JDB:​  Particularly in early years of practice, many lawyers prepare for depositions and trial testimony by developing extensive witness outlines covering numerous topics and containing detailed questions (sometimes including the expected answers). But as trial lawyers well know, testimony never goes exactly as planned or scripted, especially in the case of direct testimony. Learning to get the witness talking, listening to what the witness actually says (as opposed to what we expect or hope to hear), and following up to the actual responses, is critical to effective examination. This is something that, like many experienced practitioners, I am constantly aware of and seeking to improve upon.

The more an examination, even cross examination, is like a true conversation with each side listening and responding to the other, the more effective you can be at eliciting key points (good and bad) you want the jury (or judge on summary judgment) to hear and remember. All witnesses can surprise and frustrate a trial lawyer; the key is to listen and understand what you can and can’t do with a witness.

LLL: For the trial lawyer, a very important audience is the trial judge. How can lawyers use listening to better understand the trial judge?

JDB:  All trial judges are busy with heavy case dockets, and appreciate brevity and clarity. On any given civil motions calendar there could be 40 to 50 cases. The judge needs to know what type of matter is before her (discovery motion, procedural issue, etc.), what she is being asked to do, and why. Judges will generally tell you what they need to understand or hear in order to issue a ruling.

The most skilled lawyers I have observed listen carefully to questions from the bench, whether directed to them or opposing counsel, and react by instantly tailoring their argument to the point or points the judge seems most interested in or confused by. Most importantly, the best lawyers don’t waste the court’s time with unnecessary argument. If a judge indicates, directly or indirectly, that they likely agree with you, acknowledge it and move on. If there is nothing further to say, stop talking and sit down.

LLL:When cases do go up on appeal, listening during oral argument is another intense experience.
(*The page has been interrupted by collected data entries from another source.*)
/-- UnsignedMapCommand and UnsignedRangeCommand: lo = hi, the widest span accepted at either end, the full range and an
inverted range; no two bounds meet both clauses. -/
theorem witness_UnsignedMapCommand :
    ((7#64).toNat ≤ (7#64).toNat ∧ (7#64).toNat - (7#64).toNat < 2 ^ 64 - 1) ∧
    ((0#64).toNat ≤ (top - 1).toNat ∧ (top - 1).toNat - (0#64).toNat < 2 ^ 64 - 1) ∧
    ((1#64).toNat ≤ top.toNat ∧ top.toNat - (1#64).toNat < 2 ^ 64 - 1) ∧
    ((0#64).toNat = 0 ∧ top.toNat = 2 ^ 64 - 1) ∧ (4#64).toNat < (5#64).toNat := by decide

/-- SignedMapCommand and SignedRangeCommand: the same for signed bounds. -/
theorem witness_SignedMapCommand :
    (top.toInt ≤ top.toInt ∧ top.toInt - top.toInt < 2 ^ 64 - 1) ∧
    ((0x8000000000000000#64).toInt ≤ (0x7FFFFFFFFFFFFFFE#64).toInt ∧
      (0x7FFFFFFFFFFFFFFE#64).toInt - (0x8000000000000000#64).toInt < 2 ^ 64 - 1) ∧
    ((0x8000000000000000#64).toInt = -(2 ^ 63) ∧ (0x7FFFFFFFFFFFFFFF#64).toInt = 2 ^ 63 - 1) ∧
    (0xFFFFFFFFFFFFFFFB#64).toInt < top.toInt := by decide

/-- V-MAPU-8, V-MAPI-7 and their full clauses: the widest accepted ranges answer OK. -/
theorem witness_widest_ranges :
    answer (exec (.mapu (top - 1) 0 (top - 1)) seeded) =
      some (0, ⟨0xFFFFFFFFFFFFFFFE#64, 0, 0, 0⟩, 0x78DDE6E5FD3CC6DB#64, words1) ∧
    answer (exec (.mapi top 0x8000000000000000#64 0x7FFFFFFFFFFFFFFE#64) seeded) =
      some (0, ⟨0x8000000000000000#64, 0, 0, 0⟩, 0x78DDE6E5FD3CC6DB#64, words1) := by decide

/-- IntegerRangeContainment: an OK next state of each of the four commands. -/
theorem witness_IntegerRangeContainment :
    (∃ t, exec (.mapu 5 1 6) seeded = .next t ∧ t.rspStatus = 0#3) ∧
    (∃ t, exec (.rngu 1 6) seeded = .next t ∧ t.rspStatus = 0#3) ∧
    (∃ t, exec (.mapi 5 top 3) seeded = .next t ∧ t.rspStatus = 0#3) ∧
    (∃ t, exec (.rngi top 3) seeded = .next t ∧ t.rspStatus = 0#3) := by
  refine ⟨⟨_, rfl, ?_⟩, ⟨_, rfl, ?_⟩, ⟨_, rfl, ?_⟩, ⟨_, rfl, ?_⟩⟩ <;> rfl

/-- FloatMapCommand, first clause at both ends of [0,1), -0.0 among them, and a NaN result. -/
theorem witness_FloatMapCommand_ok :
    fgt 0x4000000000000000#64 0x3FF0000000000000#64 = true ∧
    (fge 0x8000000000000000#64 0#64 = true ∧ flt 0x8000000000000000#64 0x3FF0000000000000#64 = true) ∧
    (fge 0x3FEFFFFFFFFFFFFF#64 0#64 = true ∧ flt 0x3FEFFFFFFFFFFFFF#64 0x3FF0000000000000#64 = true) ∧
    fgt 0x7FF0000000000000#64 0xFFF0000000000000#64 = true ∧
    isNaN (fadd (fmul (fsub 0x7FF0000000000000#64 0xFFF0000000000000#64) 0#64) 0xFFF0000000000000#64) = true := by
  decide +kernel

/-- FloatMapCommand, the other clauses: raw 1.0, raw -2^-1074, raw NaN; equal bounds, +-0 bounds, a NaN bound. -/
theorem witness_FloatMapCommand_errors :
    (fge 0x3FF0000000000000#64 0#64 = true ∧ flt 0x3FF0000000000000#64 0x3FF0000000000000#64 = false) ∧
    fge 0x8000000000000001#64 0#64 = false ∧ fge 0x7FF8000000000000#64 0#64 = false ∧
    fgt 0x3FF0000000000000#64 0x3FF0000000000000#64 = false ∧ fgt 0#64 0x8000000000000000#64 = false ∧
    fgt 0x3FF0000000000000#64 0x7FF8000000000000#64 = false := by decide +kernel

/-- ScalarFloatRangeCommand and MultiWordFloatRangeCommand: both clauses. -/
theorem witness_FloatRangeCommands :
    fgt 0x4018000000000000#64 0x3FF0000000000000#64 = true ∧ fgt 1#64 0#64 = true ∧
    fgt 0x3FF0000000000000#64 0x4018000000000000#64 = false := by decide +kernel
What are the listening challenges of oral argument, and how do you deal with them?

JDB:  ​In appellate advocacy, the same principals apply but with even greater force. Accomplished appellate lawyers say that the best appellate arguments are like living-room conversations, except that the advocate’s window of opportunity to persuade is narrow and can easily be lost if the lawyer does not carefully listen and directly respond to questions.

Usually, a question from the bench is much more than an opportunity to expound on an issue or portion of your prepared argument. It tells you exactly which part of your argument is most troubling to the court or to the particular judge with the question. And it gives you the chance (in 60 or 90 seconds) to persuade that judge, and perhaps others, to your position.

Preparation is key, as you must anticipate and be ready to immediately give your best response to a myriad of issues and related questions from the bench. But absent insightful listening, the chance to persuade will be lost.

Jay, thanks so much for sharing your thoughts with Listen Like a Lawyer.